Activity - One part of the entries below is wanted: the lines from the one containing "cases hloop : powLargeLoop" through the one containing "theorem powDatapathBounds : Obligations.PowDatapathBounds". Write those out exactly and nothing else.

──────── Extracted material

/-- One iteration where place 1 of R805 raises nothing; with no exponent bits left the result no longer changes. -/
theorem powLargeLoop_succ {e : Nat} {t : Scaled} (i : Nat) (r : Scaled) (h : e ≠ 0 → t.exp < 64) :
    powLargeLoop (i + 1) r t e = powLargeLoop i (if e % 2 = 1 then powMulStep r t else r) (powSquareStep t) (e / 2) := by
  by_cases he : e = 0
  · simp [he]
  · rw [powLargeLoop, if_neg he, if_neg (not_le.mpr (h he))]

theorem powSmallLoop_le (i : Nat) : ∀ {r t : Nat} (e : Nat), r ≤ 2 ^ 128 → t ≤ 2 ^ 127 → powSmallLoop i r t e ≤ 2 ^ 128 := by
  induction i with
  | zero => intro r t e hr _; exact hr
  | succ i ih =>
    intro r t e hr ht
    rw [powSmallLoop_succ]
    refine ih _ ?_ (powSmallSquare_le ht)
    split
    · exact powSmallMul_le hr ht
    · exact hr

theorem resultMantissa_powLargeLoop (i : Nat) : ∀ {r t v : Scaled} {e : Nat}, ResultMantissa r → BaseMantissa t →
    powLargeLoop i r t e = .ok v → ResultMantissa v := by
  induction i with
  | zero =>
    intro r t v e hr _ h
    cases h
    exact hr
  | succ i ih =>
    intro r t v e hr ht h
    by_cases hover : e ≠ 0 ∧ 64 ≤ t.exp
    · rw [powLargeLoop_of_overflow hover.1 hover.2] at h
      cases h
    · rw [powLargeLoop_succ i r (fun he => not_le.mp (not_and.mp hover he))] at h
      refine ih ?_ (baseMantissa_powSquareStep ht) h
      split
      · exact resultMantissa_powMulStep hr ht
      · exact hr

/-! ### The rounded magnitude -/

theorem powMagnitude_of_le {m : Nat} (n : Nat) (h : m ≤ 2 ^ 64) :
    powMagnitude m n = .ok (powSmallLoop 128 powOne (powSmallStart m) n / 2 ^ 64) := by
  rw [powMagnitude, if_pos h, Nat.shiftRight_eq_div_pow]

/-- Above 1.0, a result below 2^64 is rounded down to 64 fractional bits (R801). -/
theorem powMagnitude_of_loop_ok {m n : Nat} {r : Scaled} (h : 2 ^ 64 < m)
    (hloop : powLargeLoop 128 ⟨powOne, 0⟩ (powLargeStart m) n = .ok r) (hexp : r.exp < 64) :
    powMagnitude m n = .ok (r.mant / 2 ^ (64 - r.exp)) := by
  rw [powMagnitude, if_neg (not_le.mpr h), hloop, ← Nat.shiftRight_eq_div_pow]
  exact if_neg (not_le.mpr hexp)

/-- Place 2 of R805. -/
theorem powMagnitude_of_result_overflow {m n : Nat} {r : Scaled} (h : 2 ^ 64 < m)
    (hloop : powLargeLoop 128 ⟨powOne, 0⟩ (powLargeStart m) n = .ok r) (hexp : 64 ≤ r.exp) :
    powMagnitude m n = .error .overflow := by
  rw [powMagnitude, if_neg (not_le.mpr h), hloop]
  exact if_pos hexp

/-- Place 1 of R805. -/
theorem powMagnitude_of_loop_error {m n : Nat} {e : ErrorKind} (h : 2 ^ 64 < m)
    (hloop : powLargeLoop 128 ⟨powOne, 0⟩ (powLargeStart m) n = .error e) : powMagnitude m n = .error e := by
  rw [powMagnitude, if_neg (not_le.mpr h), hloop]

/-- A magnitude above 1.0 that is not Overflow comes from a finished loop with a result below 2^64. -/
theorem powMagnitude_eq_ok_of_gt {m n v : Nat} (h : 2 ^ 64 < m) (hv : powMagnitude m n = .ok v) :
    ∃ r, powLargeLoop 128 ⟨powOne, 0⟩ (powLargeStart m) n = .ok r ∧ r.exp < 64 ∧ v = r.mant / 2 ^ (64 - r.exp) := by
  cases hloop : powLargeLoop 128 ⟨powOne, 0⟩ (powLargeStart m) n with
  | error e =>
    rw [powMagnitude_of_loop_error h hloop] at hv
    cases hv
  | ok r =>
    by_cases hexp : r.exp < 64
    · rw [powMagnitude_of_loop_ok h hloop hexp] at hv
      cases hv
      exact ⟨r, rfl, hexp, rfl⟩
    · rw [powMagnitude_of_result_overflow h hloop (not_lt.mp hexp)] at hv
      cases hv

/-- The rounded magnitude is at most 2^127: up to 1.0 it is at most 1.0, and above it at least one bit is shifted out (R806). -/
theorem powMagnitude_le {m n v : Nat} (hm : m ≤ 2 ^ 127) (h : powMagnitude m n = .ok v) : v ≤ 2 ^ 127 := by
  by_cases hsmall : m ≤ 2 ^ 64
  · have hloop := powSmallLoop_le 128 n (le_refl powOne) (powSmallStart_le hsmall)
    rw [powMagnitude_of_le n hsmall] at h
    cases h
    omega
  · obtain ⟨r, hloop, hexp, rfl⟩ := powMagnitude_eq_ok_of_gt (not_le.mp hsmall) h
    have hmant :=
      (resultMantissa_powLargeLoop 128 resultMantissa_one (baseMantissa_powLargeStart (not_le.mp hsmall) hm) hloop).2
    have hshift : 2 ^ 1 ≤ 2 ^ (64 - r.exp) := Nat.pow_le_pow_right (by decide) (by omega)
    have hdiv := Nat.div_le_div_left (a := r.mant) hshift (by norm_num)
    omega

/-- Settles O37: the start values and the steps keep the ranges above, and `powMagnitude_le` bounds the result. -/
theorem powDatapathBounds : Obligations.PowDatapathBounds := by
  refine ⟨by decide, fun m => powSmallStart_le, fun r t hr ht => ?_, fun m hlo hhi => ?_, fun r t hr0 hr1 ht0 ht1 => ?_,
    fun m n v => powMagnitude_le⟩
  · have hmul := Nat.mul_le_mul hr ht
    have hsq := Nat.mul_le_mul ht ht
    exact ⟨by omega, by omega, powSmallMul_le hr ht, powSmallSquare_le ht⟩
  · obtain ⟨-, h127, -, hrange⟩ := powLargeStart_spec hlo hhi
    have hexp : (powLargeStart m).exp = msb m - 64 := rfl
    exact ⟨hrange.1, hrange.2, by omega⟩
  · have hr : ResultMantissa r := ⟨hr0, hr1⟩
    have ht : BaseMantissa t := ⟨ht0, ht1⟩
    obtain ⟨hmul0, hmul1⟩ := resultMantissa_powMulStep hr ht
    obtain ⟨hsq0, hsq1⟩ := baseMantissa_powSquareStep ht
    exact ⟨(mantissa_mul_range hr ht).2, (mantissa_mul_range ht.resultMantissa ht).2, hmul0, hmul1, hsq0, hsq1⟩

end Sys2Proof.Machine
end

section
/-! R801's chains: result and base as sequences over the exponent's bits, and the loops' ends as places in them. -/

namespace Sys2Proof.Machine

open Sys2Proof.Spec

theorem testBit_eq_true_iff_div_mod (n j : Nat) : n.testBit j = true ↔ n / 2 ^ j % 2 = 1 := by
  rw [Nat.testBit_eq_decide_div_mod_eq, decide_eq_true_iff]

theorem div_two_pow_succ (n j : Nat) : n / 2 ^ j / 2 = n / 2 ^ (j + 1) := by
  rw [Nat.div_div_eq_div_mul, pow_succ]

/-! ### Up to 1.0 -/

/-- The base after j squares. -/
def powSmallBase (m : Nat) : Nat → Nat
  | 0 => powSmallStart m
  | j + 1 => powSmallSquare (powSmallBase m j)

/-- The result after the exponent bits 0 to j - 1. -/
def powSmallResult (m n : Nat) : Nat → Nat
  | 0 => powOne
  | j + 1 => if n.testBit j then powSmallMul (powSmallResult m n j) (powSmallBase m j) else powSmallResult m n j

theorem powSmallChain_powSmallResult (m n : Nat) : PowSmallChain m n (powSmallResult m n) (powSmallBase m) := by
  refine ⟨rfl, powSmallStart_eq m, fun j => ?_, fun j => powSmallSquare_eq _⟩
  rw [powSmallResult, powSmallMul_eq]

/-- One iteration of the loop is one place of the sequences. -/
theorem powSmallLoop_place (m n i j : Nat) :
    powSmallLoop (i + 1) (powSmallResult m n j) (powSmallBase m j) (n / 2 ^ j) =
      powSmallLoop i (powSmallResult m n (j + 1)) (powSmallBase m (j + 1)) (n / 2 ^ (j + 1)) := by
  rw [powSmallLoop_succ, div_two_pow_succ]
  simp only [powSmallResult, powSmallBase, testBit_eq_true_iff_div_mod]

────────────────

Written solution -
  cases hloop : powLargeLoop 128 ⟨powOne, 0⟩ (powLargeStart m) n with
  | error e =>
    rw [powMagnitude_of_loop_error h hloop] at hv
    cases hv
  | ok r =>
    by_cases hexp : r.exp < 64
    · rw [powMagnitude_of_loop_ok h hloop hexp] at hv
      cases hv
      exact ⟨r, rfl, hexp, rfl⟩
    · rw [powMagnitude_of_result_overflow h hloop (not_lt.mp hexp)] at hv
      cases hv

/-- The rounded magnitude is at most 2^127: up to 1.0 it is at most 1.0, and above it at least one bit is shifted out (R806). -/
theorem powMagnitude_le {m n v : Nat} (hm : m ≤ 2 ^ 127) (h : powMagnitude m n = .ok v) : v ≤ 2 ^ 127 := by
  by_cases hsmall : m ≤ 2 ^ 64
  · have hloop := powSmallLoop_le 128 n (le_refl powOne) (powSmallStart_le hsmall)
    rw [powMagnitude_of_le n hsmall] at h
    cases h
    omega
  · obtain ⟨r, hloop, hexp, rfl⟩ := powMagnitude_eq_ok_of_gt (not_le.mp hsmall) h
    have hmant :=
      (resultMantissa_powLargeLoop 128 resultMantissa_one (baseMantissa_powLargeStart (not_le.mp hsmall) hm) hloop).2
    have hshift : 2 ^ 1 ≤ 2 ^ (64 - r.exp) := Nat.pow_le_pow_right (by decide) (by omega)
    have hdiv := Nat.div_le_div_left (a := r.mant) hshift (by norm_num)
    omega

/-- Settles O37: the start values and the steps keep the ranges above, and `powMagnitude_le` bounds the result. -/
theorem powDatapathBounds : Obligations.PowDatapathBounds := by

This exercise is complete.